Reed has two important suggestions in 2021. “First, growers that do not have significant black shank do not need to plant NC 1226, as there are other varieties with less resistance that have equal or higher yield potential that would be a better choice. Second, for growers with problem black shank fields, we should not rely solely on the high-resistance level of the variety but incorporate the variety in an overall management program that utilizes rotational out of tobacco and incorporates the use of soil-applied fungicides.”
Barts cautions growers when selecting a black shank variety.

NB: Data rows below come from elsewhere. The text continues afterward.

/-! ### driveRst -/

@[simp] theorem State.driveRst_opLast (l : Bool) : (s.driveRst l).opLast = s.opLast := rfl
@[simp] theorem State.driveRst_addr (l : Bool) : (s.driveRst l).addr = s.addr := rfl
@[simp] theorem State.driveRst_len (l : Bool) : (s.driveRst l).len = s.len := rfl
@[simp] theorem State.driveRst_dataLo (l : Bool) : (s.driveRst l).dataLo = s.dataLo := rfl
@[simp] theorem State.driveRst_dataHi (l : Bool) : (s.driveRst l).dataHi = s.dataHi := rfl
@[simp] theorem State.driveRst_stBusy (l : Bool) : (s.driveRst l).stBusy = s.stBusy := rfl
@[simp] theorem State.driveRst_stDone (l : Bool) : (s.driveRst l).stDone = s.stDone := rfl
@[simp] theorem State.driveRst_stErr (l : Bool) : (s.driveRst l).stErr = s.stErr := rfl
@[simp] theorem State.driveRst_stOvr (l : Bool) : (s.driveRst l).stOvr = s.stOvr := rfl
@[simp] theorem State.driveRst_stReady (l : Bool) : (s.driveRst l).stReady = s.stReady := rfl
@[simp] theorem State.driveRst_errcode (l : Bool) : (s.driveRst l).errcode = s.errcode := rfl
@[simp] theorem State.driveRst_pollcnt (l : Bool) : (s.driveRst l).pollcnt = s.pollcnt := rfl
@[simp] theorem State.driveRst_lastirq (l : Bool) : (s.driveRst l).lastirq = s.lastirq := rfl
@[simp] theorem State.driveRst_buf (l : Bool) : (s.driveRst l).buf = s.buf := rfl
@[simp] theorem State.driveRst_rs (l : Bool) : (s.driveRst l).rs = s.rs := rfl
@[simp] theorem State.driveRst_ts (l : Bool) : (s.driveRst l).ts = s.ts := rfl
@[simp] theorem State.driveRst_cur (l : Bool) : (s.driveRst l).cur = s.cur := rfl
@[simp] theorem State.driveRst_k (l : Bool) : (s.driveRst l).k = s.k := rfl
@[simp] theorem State.driveRst_dly (l : Bool) : (s.driveRst l).dly = s.dly := rfl
@[simp] theorem State.driveRst_nclear (l : Bool) : (s.driveRst l).nclear = s.nclear := rfl
@[simp] theorem State.driveRst_cs (l : Bool) : (s.driveRst l).cs = s.cs := rfl
@[simp] theorem State.driveRst_rstDev (l : Bool) : (s.driveRst l).rstDev = (l) := rfl
@[simp] theorem State.driveRst_sck (l : Bool) : (s.driveRst l).sck = s.sck := rfl
@[simp] theorem State.driveRst_mosi (l : Bool) : (s.driveRst l).mosi = s.mosi := rfl
@[simp] theorem State.driveRst_evtValid (l : Bool) : (s.driveRst l).evtValid = s.evtValid := rfl
@[simp] theorem State.driveRst_evtCode (l : Bool) : (s.driveRst l).evtCode = s.evtCode := rfl
@[simp] theorem State.driveRst_hRdata (l : Bool) : (s.driveRst l).hRdata = s.hRdata := rfl
@[simp] theorem State.driveRst_rstN (l : Bool) : (s.driveRst l).rstN = s.rstN := rfl
@[simp] theorem State.driveRst_history (l : Bool) : (s.driveRst l).history = (s.history ++ [.rst l]) := rfl
@[simp] theorem State.driveRst_params (l : Bool) : (s.driveRst l).params = s.params := rfl
@[simp] theorem State.driveRst_device (l : Bool) : (s.driveRst l).device = s.device := rfl
@[simp] theorem State.driveRst_lowHeld (l : Bool) : (s.driveRst l).lowHeld = s.lowHeld := rfl
@[simp] theorem State.driveRst_bufDraw (l : Bool) : (s.driveRst l).bufDraw = s.bufDraw := rfl
@[simp] theorem State.driveRst_inits (l : Bool) : (s.driveRst l).inits = s.inits := rfl
@[simp] theorem State.driveRst_turns (l : Bool) : (s.driveRst l).turns = s.turns := rfl
@[simp] theorem State.driveRst_tick (l : Bool) : (s.driveRst l).tick = s.tick := rfl
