/-! ### Witnesses: the hypotheses of each obligation are met together -/

theorem witness_CommandBitsSevenToFourAreIgnored : ready.rstN = true ∧ ready.stBusy = false := by decide

/-- The least frame, and the poll of R147 with an answer; the data lines at other levels after each. -/
theorem witness_WireDecoderRecoversEveryFrame :
    ∀ f ∈ ([(([0x12], [0xFF]), (false, true)), (([0x12, 0x00], [0x00, 0x08]), (true, true))] :
        List ((List Byte × List Byte) × (Bool × Bool))),
      f.1.1 ≠ [] ∧ f.1.2.length = f.1.1.length := by
  simp

theorem witness_StepRunsTheRunningCommand :
    let s := { running .txcycle [] with turns := [.block] }
    (s.rstN = true ∧ s.rs = .ready ∧ s.cur = some 0xA ∧ decodeOp 0xA = some .txcycle ∧
      s.turns.headD .block = .block) ∧
    (rdbAndClear.rstN = true ∧ rdbAndClear.rs = .ready ∧ rdbAndClear.cur = some 0x1 ∧ decodeOp 0x1 = some .rdb ∧
      rdbAndClear.turns.head? = some (.blockAndWrite 0x005 0xFF) ∧ rdbAndClear.stBusy = true) ∧
    (({ ready with turns := [.write 0x00B 0xFF] } : State).turns = .write 0x00B 0xFF :: [] ∧
      ({ ready with turns := [.blockAndWrite 0x1FF 0x01] } : State).turns = .blockAndWrite 0x1FF 0x01 :: [] ∧
      ready.stBusy = false) ∧
    decodeTableWord 8 0xFA = some .txcycle := by decide

theorem witness_IdleBlockWaits :
    (ready.rs = .ready ∧ ready.cur = none ∧ ready.turns.headD .block = .block) ∧
    (failed.rs = .failed ∧ failed.cur = none ∧ failed.turns.headD .block = .block) := by decide

/-- A block held in reset, and a block before each of S0 to S3, the last four beside a host that polls STATUS later. -/
theorem witness_ResetSequenceRunsS0ToS3 :
    let held : State := { State.reset with rstN := false }
    let s0 : State := { State.reset with inits := [true], turns := [.block, .read 0x005] }
    let s1 : State := { s0 with rs := .low, rstDev := false }
    let s2 : State := { s1 with lowHeld := true }
    let s3 : State := { s0 with rs := .high }
    let silent : State := { State.reset with inits := [true, false] }
    (held.rstN = false ∧ held.turns.headD .block = .block) ∧
    (s0.rstN = true ∧ s0.turns.headD .block = .block ∧ s0.rs = .opening ∧
      s0.inits.headD (Config.initOk (s0.tick + 1)) = true) ∧
    (s1.rstN = true ∧ s1.turns.headD .block = .block ∧ s1.rs = .low ∧ s1.lowHeld = false) ∧
    (s2.rstN = true ∧ s2.turns.headD .block = .block ∧ s2.rs = .low ∧ s2.lowHeld = true) ∧
    (s3.rstN = true ∧ s3.turns.headD .block = .block ∧ s3.rs = .high) ∧
    (silent.rstN = true ∧ silent.rs = .opening ∧ silent.lowHeld = false ∧ silent.turns = [] ∧
      silent.inits.headD (Config.initOk (silent.tick + 1)) = true) :=
  ⟨⟨rfl, rfl⟩, ⟨rfl, rfl, rfl, rfl⟩, ⟨rfl, rfl, rfl, rfl⟩, ⟨rfl, rfl, rfl, rfl⟩, ⟨rfl, rfl, rfl⟩, rfl, rfl, rfl, rfl, rfl⟩

theorem witness_FailedOpeningLeavesInitError :
    let s : State := { State.reset with inits := [false] }
    (s.rstN = true ∧ s.rs = .opening ∧ s.turns.headD .block = .block ∧
      s.inits.headD (Config.initOk (s.tick + 1)) = false) ∧
    failed.rs = .failed ∧ (∃ t, step failed = .next t) ∧
    ∃ t, step { failed with turns := [.rstN false] } = .next t := by
  refine ⟨⟨rfl, rfl, rfl, rfl⟩, rfl, ⟨_, rfl⟩, _, rfl⟩

theorem witness_BlockResetAtAnyBoundary :
    ({ awaiting 0x00 true [] with turns := [.rstN false] } : State).turns = [.rstN false] ∧
    ∀ turn ∈ ([.write 0x1FF 0xAA, .write 0x005 0xFF, .read 0x004, .wait [0], .rstN true] : List Turn),
      ∃ s t : State, s.stBusy = true ∧ s.turns = [turn] ∧ step s = .next t := by
  refine ⟨rfl, fun turn h => ⟨{ awaiting 0x00 true [] with turns := [turn] }, ?_⟩⟩
  simp only [List.mem_cons, List.not_mem_nil, or_false] at h
  rcases h with rfl | rfl | rfl | rfl | rfl <;> exact ⟨_, rfl, rfl, rfl⟩

theorem witness_CommandWriteIsAcceptedExactlyWhenIdle :
    let s : State := { ready with turns := [.write 0x000 0xFA] }
    let b : State := { running .txcycle [] with turns := [.write 0x000 0x01] }
    (s.rstN = true ∧ s.turns = .write 0x000 0xFA :: [] ∧ s.stBusy = false ∧ s.rs ≠ .failed ∧
      decodeOp ((0xFA : Byte).extractLsb' 0 4) ≠ none) ∧
    (b.rstN = true ∧ b.turns = .write 0x000 0x01 :: [] ∧ b.stBusy = true) := by decide

theorem witness_ReservedOpcodeEndsInIllegalOp :
    ∀ w ∈ ([0x00, 0x04, 0xFF] : List Byte), ({ ready with turns := [.write 0x000 w] } : State).rstN = true ∧
      ready.stBusy = false ∧ ready.rs ≠ .failed ∧
      w.extractLsb' 0 4 ∈ ([0x0, 0x4, 0xB, 0xC, 0xD, 0xE, 0xF] : List Opcode) := by decide

theorem witness_FailedBlockAnswersInit :
    let s : State := { failed with turns := [.write 0x000 0x00] }
    failed.Inv ∧ failed.rs = .failed ∧
    (s.rstN = true ∧ s.turns = .write 0x000 0x00 :: [] ∧ s.stBusy = false ∧ s.rs = .failed) := by
  refine ⟨failed_inv, rfl, rfl, rfl, rfl, rfl⟩

theorem witness_BusyWritesAreIgnoredAndSetOvr :
    (running .dump []).rstN = true ∧ (running .dump []).stBusy = true ∧
    (∀ a ∈ ([0x000, 0x004, 0x100, 0x1FF] : List HostAddr), a.toNat ≤ 0x004 ∨ 0x100 ≤ a.toNat) ∧
    (∀ a ∈ ([0x006, 0x00A] : List HostAddr), 0x006 ≤ a.toNat ∧ a.toNat ≤ 0x00A) := by decide

/-- A completion, an abort and a failed opening, each beside a STATUS write of all ones. -/
theorem witness_StatusReadsItsBitsAndTheSetWins :
    (rdbAndClear.Inv ∧ rdbAndClear.cur ≠ none ∧ rdbAndClear.turns = .blockAndWrite 0x005 0xFF :: [] ∧
      ∃ t, step rdbAndClear = .next t ∧ t.stBusy = false) ∧
    (rdbFailsAndClear.Inv ∧ rdbFailsAndClear.cur ≠ none ∧ rdbFailsAndClear.turns = .blockAndWrite 0x005 0xFF :: [] ∧
      ∃ t, step rdbFailsAndClear = .next t ∧ t.errcode ≠ .noError) ∧
    (openingAndClear.Inv ∧ openingAndClear.rs = .opening ∧ openingAndClear.turns = .blockAndWrite 0x005 0xFF :: [] ∧
      ∃ t, step openingAndClear = .next t ∧ t.rs = .failed) :=
  ⟨⟨rdbAndClear_inv, by decide, rfl, _, rfl, rfl⟩, ⟨rdbFailsAndClear_inv, by decide, rfl, _, rfl, by decide⟩,
    openingAndClear_inv, rfl, rfl, _, rfl, rfl⟩

theorem witness_HostReadsHaveNoSideEffects :
    (∀ a ∈ ([0x003, 0x004, 0x100, 0x1FF] : List HostAddr),
      ({ running .dump [] with turns := [.read a] } : State).turns = .read a :: [] ∧
      (running .dump []).stBusy = true ∧ (a = 0x003 ∨ a = 0x004 ∨ 0x100 ≤ a.toNat)) ∧
    (({ ready with turns := [.read 0x1FF] } : State).turns = .read 0x1FF :: [] ∧ ready.stBusy = false) ∧
    (∀ a ∈ ([0x000, 0x002, 0x005, 0x0FF] : List HostAddr), a ≠ 0x003 ∧ a ≠ 0x004 ∧ a.toNat < 0x100) := by decide

theorem witness_WaitReadsStatusUntilTheBlockIsIdle :
    let b : State := { running .dump [] with turns := [.wait [0, 3]] }
    let s : State := { ready with turns := [.wait []] }
    (b.turns = .wait [0, 3] :: [] ∧ b.stBusy = true) ∧ (s.turns = .wait [] :: [] ∧ s.stBusy = false) :=
  ⟨⟨rfl, rfl⟩, rfl, rfl⟩

theorem witness_HostRegisterMapReadsTheState : ready.stBusy = false := by decide

theorem witness_ReservedHostAddressesAreInert :
    ∀ a ∈ ([0x00B, 0x0FF] : List HostAddr), 0x00B ≤ a.toNat ∧ a.toNat ≤ 0x0FF := by decide

theorem witness_IdleHostWritesStoreTheByte : ready.rstN = true ∧ ready.stBusy = false := by decide

theorem witness_OnlyWriteOneOrResetClearsOvr :
    let s : State := { ready with stOvr := true, turns := [.write 0x005 0x08] }
    let r : State := { ready with stOvr := true, turns := [.rstN false] }
    s.stOvr = true ∧ r.stOvr = true ∧
    (∃ t, step s = .next t ∧ t.stOvr = false) ∧ ∃ t, step r = .next t ∧ t.stOvr = false :=
  ⟨rfl, rfl, ⟨_, rfl, rfl⟩, _, rfl, rfl⟩

theorem witness_RdbReadsTheSecondByte :
    (∃ rx, (running .rdb [.ok [0x00, 0x5A]]).answer [0x00, 0x00] = some rx) ∧
    (running .rdb [.fail]).answer [0x00, 0x00] = none := ⟨⟨_, rfl⟩, rfl⟩

theorem witness_RdwAssemblesHighByteFirst :
    (∃ rx, (running .rdw [.ok [0x00, 0xE4, 0xC0]]).answer [0x00, 0x00, 0x00] = some rx) ∧
    (running .rdw [.fail]).answer [0x00, 0x00, 0x00] = none := ⟨⟨_, rfl⟩, rfl⟩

“I see this variety being used in places that have historical instances of black shank. We have varieties with significantly less resistance that perform better in both yield and quality, so it wouldn’t be among my first choices for areas with no significant disease history. It’s performance in fields that have significant disease history was strong, especially when coupled with an appropriate fungicide regiment. NC 1226 has strong black shank resistance, and its placement on the farm should reflect that strong point.”
When breeding for disease resistance, Lewis measures a variety’s yielding ability because higher yields are what most growers are looking for each season. With that said, growers don’t expect a variety to always out yield everything on the market, “but it has to be high-enough yielding, combining other traits to make it a viable variety for their production operation,” he says.
His objective is to develop a variety that has black shank resistance equal to K 346, and a variety that has yielding ability comparable to K 326.
These two are the standards for resistance and yields.
He evaluates how a variety’s leaf performs in the curing barn, and if tobacco manufacturers and growers in all flue-cured growing regions will accept how it cures.
Acceptable levels of disease resistance are so important when breeding for new varieties. That includes resistance not only to black shank but also to the diseases bacterial wilt and Granville wilt.
In his plant breeding career, Lewis continues to learn and understand black shank resistance and identify new sources of resistance while maintaining high yields, something very difficult to do for plant breeders.
“It’s not difficult to stack the genetic elements to develop a variety for high levels of black shank resistance,” he says, “but what’s not so easy to do is keep yields where they want to be, or growers want them to be.
“There’s generally an unfavorable relationship between the genetics of black shank resistance and genes that affect yield,” Lewis adds. “In general, as resistance goes up, there’s a tendency for the yield of that material to go down. That doesn’t mean it’s impossible to produce high-yielding black shank varieties. It just means it’s more difficult to do.”